Before meeting him, how did his films particularly move you?

I first started seeing Jeremy Thomas films – Bad Timing, Merry Christmas Mr. Lawrence, etc- in my late teens. I loved how dark and dangerous they were, the baroque emotions in Bad Timing, the gay kiss between David Bowie and Ryuichi Sakamoto. How exciting, alluring and scary. I hadn’t yet been in love, but they showed me the dark side of love, its electric storm This was some years before I started making films myself, but my determination to try to innovate and not to compromise on form or content is related to seeing Jeremy Thomas films in my teens.

You tell the film in a series of chapters on specific themes. How did you come up with th idea? What else did it allow you to say about Jeremy Thomas?

The chapter structure – Cars, Sex, Politics, Death, Cannes, Endings – allowed me to look at Jeremy and his work in 6 different ways. He has contradictions and so one single storyline would have been too linear. I needed to see him from multiple angles. The themes are also – everyone’s life has political, sexual and mortal elements. Someone else might have made film about a producer by looking at planning, budgeting, shooting, post-production, etc, a that might as well have made a great film. But I wanted to rummage around in the big stuff.

Could you tell us more about the editing process? How did you work with Timo Langer to make this film so immersive?

I write each scene/moment/visual or musical idea on an A6 piece of paper. Then I arrange these 100 or so scenes in orders and sequences which feel right. Once I have that order – the shape of the film – I type it up into a paper edit which contains details of the film clips, shots, etc, and the words I have written to those clips. Then Timo and I sit in a room, him constructing the sequences out of my notes, me at an adjacent desk, looking for other images, etc. Working this way means that we aren’t searching for the structure or the tone in the edit. We have it from the start.

You said the film is also a celebration of radical Englishness. According to you, how does Jeremy Thomas embody the Englishness you referred to?

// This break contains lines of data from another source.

-- ==== Sys2Proof/Machine/Clock.lean ====
section
/-! DEFINITION. Clock loops, island counters, sync rounds and rate records (R304-R309, R412, R413). -/

namespace Sys2Proof.Machine

/-! ## Who runs -/

/-- Whether the firmware processors have been released (Table 12.3) and the module is not in SAFE. -/
def State.serving (s : State) : Bool := (s.start.phase == .booted || s.start.phase == .service) && !s.err.safe
/-- A firmware processor. -/
def State.proc (s : State) (p : Nat) : Proc := s.procs.getD p Proc.reset
/-- Whether a processor runs. -/
def State.procUp (s : State) (p : Nat) : Bool := (s.start.phase == .booted || s.start.phase == .service) && (s.proc p).st == .running
/-- Whether a scheduler serves a tower's sequences, pages and outcomes: its own, or another that took over from one held down (R400). -/
def State.tsServes (s : State) (t : Nat) : Bool :=
  s.procUp (2 + t) || ((s.proc (2 + t)).st == .heldDown && (List.range 8).any (fun u => s.procUp (2 + u)))
/-- Whether the MP runs: what the MP does waits while it restarts (R398). -/
def State.mpUp (s : State) : Bool := s.procUp 0
/-- The state with a processor changed. -/
def State.modProc (s : State) (p : Nat) (f : Proc → Proc) : State := { s with procs := s.procs.modify p f }
/-- The cores of a tower. -/
def towerCores (t : TowerId) : List CoreId := (List.range 64).map (fun i => Fin.ofNat 512 (64 * t.val + i))

/-! ## Rest of a tower (R406) -/

/-- Whether a tower's scheduler may rest: every core island of the tower in retention or off, no sequence of it ACTIVE or in PAGE_WAIT. -/
def towerRests (s : State) (t : TowerId) : Bool :=
  (towerCores t).all (fun c => (s.core c).mode == .retention || (s.core c).mode == .off)
  && !(s.seqs.any (fun (q : Seq) => (q.st == .active || q.st == .pageWait) && decide (q.firstCore < 64 * t.val + 64)
    && decide (64 * t.val < q.firstCore + q.coreCount)))
/-- The scheduler of a tower at rest enters retention. -/
def restTower (s : State) (t : TowerId) : State :=
  if s.procUp (2 + t.val) ∧ towerRests s t then s.modProc (2 + t.val) (fun x => { x with st := .retention }) else s

/-! ## Rates (R57, R309) -/

/-- RATE_RECORD_EMIT: a record held back by the limit of one in 10 µs goes. -/
def execRateRecordEmit (c : CoreId) (s : State) : Out := .next (if rateDue (s.core c) s.now then emitRate s c else s)

/-- The highest q that a tower rail supports (Table 15.4), the rail in mV. -/
def supportedQ (mv : Nat) : Nat := if 800 ≤ mv then 16 else if 730 ≤ mv then 12 else if 670 ≤ mv then 8 else 4
/-- The rail that a clock step needs (Table 15.4): steps between the points take the next higher point. -/
def railOf (q : Nat) : Nat := if 12 < q then 800 else if 8 < q then 730 else if 4 < q then 670 else 600
/-- A point-of-load stage. -/
def State.stage (s : State) (n : StageId) : Stage := s.pwr.stages.getD n.val Stage.reset
/-- The stage of a tower. -/
def stageOf (t : TowerId) : StageId := Fin.ofNat 11 t.val
/-- Whether a pre-throttle holds a core's island: of its own hot spot, of a layer of its slice, or of its base die, which acts on the
whole tower (R429, R433). Spots are numbered as in `spotKey`. -/
def preThrottled (s : State) (c : CoreId) : Bool :=
  let t := (towerOf c).val
  s.thm.spots.any (fun x => (x.1 == c.val || (decide (4096 + 8 * c.val ≤ x.1) && decide (x.1 < 4096 + 8 * c.val + 8))
    || (decide (8192 + 4 * t ≤ x.1) && decide (x.1 < 8192 + 4 * t + 4))) && x.2.preThrottle.isSome)
/-- The clock ceiling of the power cap (R417), at most 8 in a derated tower (R432). -/
def capCeiling (s : State) (c : CoreId) : Nat :=
  if (s.thm.towers.getD (towerOf c).val TowerThm.reset).derated then Nat.min s.pwr.qMax 8 else s.pwr.qMax
/-- The highest q that a core may run at whatever its rail: the ceiling, a pre-throttle's 8, a fast stop's 4 (R429, R431). -/
def qWant (s : State) (c : CoreId) : Nat :=
  Nat.min (capCeiling s c) (if (s.core c).fastStopped then 4 else if preThrottled s c then 8 else 16)
/-- The highest q that a core may run at: what it may want, within what its rail supports (R415). -/
def qLimit (s : State) (c : CoreId) : Nat := Nat.min (qWant s c) (supportedQ (s.stage (stageOf (towerOf c))).setpoint)
/-- A change of a core's rate to q, within its limits. -/
def setRate (s : State) (c : CoreId) (q : Nat) : State :=
  let q := Nat.min q (qLimit s c)
  if (s.core c).q = q then s else changeRate s c (fun k => { k with q := q })
/-- RATE_CHANGE: the island's clock takes another rate q (R57, R429): 4 to 16 sixteenths. -/
def execRateChange (c : CoreId) (q : Fin 17) (s : State) : Out :=
  .next (
    let k := s.core c
    if 4 ≤ q.val ∧ k.mode ≠ .off ∧ k.mode ≠ .retention then setRate s c q.val else s)

/-- CLOCK_SWITCH: the loop has locked; when the loop is selected and the rail supports the cap's ceiling, the core runs on it
from now on (R413). -/
def execClockSwitch (c : CoreId) (s : State) : Out :=
  .next (
    let k := s.core c
    if k.onLoop ∨ k.mode = .off ∨ k.mode = .retention then s
    else if k.clkLoop ∧ capCeiling s c ≤ supportedQ (s.stage (stageOf (towerOf c))).setpoint then changeRate s c (fun k => { k with loopLocked := true, onLoop := true })
    else s.setCore c { k with loopLocked := true })

/-! ## Clock loops of the dies (R305) -/

/-- A die's clock. -/
def State.clk (s : State) (d : DieId) : DieClk := s.clks.getD d.val { locked := true, unlockedAt := none }
/-- The state with a die's clock changed. -/
def State.setClk (s : State) (d : DieId) (k : DieClk) : State := { s with clks := s.clks.set d.val k }
/-- The source of a die's records: base die or IO die. -/
def srcDie (d : DieId) : Source := if d.val < 8 then srcBase (Fin.ofNat 8 d.val) else srcIo (d.val - 8)
/-- CLOCK_UNLOCK: the loop holds its frequency. -/
def execClockUnlock (d : DieId) (s : State) : Out :=
  .next (
    if (s.clk d).locked then
      (s.setClk d { locked := false, unlockedAt := some s.now }).log evClkUnlock (srcDie d) (locDie d.val) 0 none [w64 d.val]
    else s)

/-! ## Sync rounds (R308) -/

/-- The sources of a round. -/
def syncSources : List Source :=
  (List.range 512).map (fun n => { kind := 0, index := n }) ++ (List.range 512).map (fun n => { kind := 1, index := n })
  ++ (List.range 512).map (fun n => { kind := 2, index := n }) ++ (List.range 8).map (fun n => { kind := 3, index := n })
  ++ [{ kind := 4, index := 8 }, { kind := 4, index := 9 }] ++ (List.range 12).map (fun n => { kind := 5, index := n })
/-- The rate a source reports: q of a core, 16 elsewhere. -/
def srcRate (s : State) (x : Source) : Nat := if x.kind = 0 then (s.core (Fin.ofNat 512 x.index)).q else 16
/-- Opens a round: the opening record, and every source's answer. -/
def openRound (s : State) (tag : W32) : State :=
  let n := s.sync.round
  let s := s.log { code := Config.syncCode 0, severity := 0 } srcMp 0 0 none [w64 n, w64 (islandTime s srcMp), tag.setWidth 64]
  let s := { s with sync := { s.sync with round := n + 1, open_ := some (tag, n), lastAt := s.now } }
  syncSources.foldl (fun s x =>
    s.log { code := Config.syncCode 1, severity := 0 } x 0 0 none [w64 n, w64 (islandTime s x), w64 (srcRate s x)]) s
/-- SYNC_ROUND: a queued request's round, or the periodic round when it is due. -/
def execSyncRound (s : State) : Out :=
  .next (
    if s.mpUp = false ∨ s.sync.open_.isSome then s
    else match s.sync.queued with
      | some t => openRound { s with sync := { s.sync with queued := none } } t
      | none =>
        if s.sync.lastAt + s.sync.periodMs.toNat * 1000000 ≤ s.now then openRound s 0 else s)
/-- SYNC_ROUND_CLOSE: every source has answered. -/
def execSyncRoundClose (s : State) : Out :=
  .next (
    match s.sync.open_ with
    | some (_, n) =>
      if s.mpUp then
        ({ s with sync := { s.sync with open_ := none } }).log { code := Config.syncCode 2, severity := 0 } srcMp 0 0 none
          [w64 n, w64 (islandTime s srcMp)]
      else s
    | none => s)
/-- A write of FW_SYNC_REQ: a round with the tag, or the next round when one is open. -/
def syncRequest (s : State) (tag : W32) : State :=
  if s.sync.open_.isSome then { s with sync := { s.sync with queued := some tag } } else openRound s tag

end Sys2Proof.Machine
end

Jeremy was born into a priveleged Home Counties, cultured family and yet, from the start his films, he has focused on outsiders or the tumult which lies beneath the surface of bourgeois lives. His Japanese films, those he has made about myth, obsession or self loss all challenge the Rule Britannia exceptionalist story that England often tells itself. The real England of philosopher John Locke, sexual modernist Virginia Woolf, painter Francis Bacon impresario Malcolm McLaren, designer Vivienne Westwood and filmmaker Michael Powell imaginatively daring, untamable and outward. Jeremy Thomas’ work is all these things. Boris Johnson does England the great disservice of under-imagining it.

Your films tell the most beautiful story of all: the love you have for cinema. How did this medium come to capture so much of your attention in the first place?

I grew up in Northern Ireland during the Troubles. I was a nervy little boy, but when I went the cinema, the nerves dissolved. Cinema was luminous, bigger than life, a world shift, a magic casement. I fell hard for it. As I was also much better at images than words, it seem to speak my language. Shots and cuts seemed to echo how my brain worked. And, in a basic sense, since I had almost no money, cinema was affordable. The affordable sublime.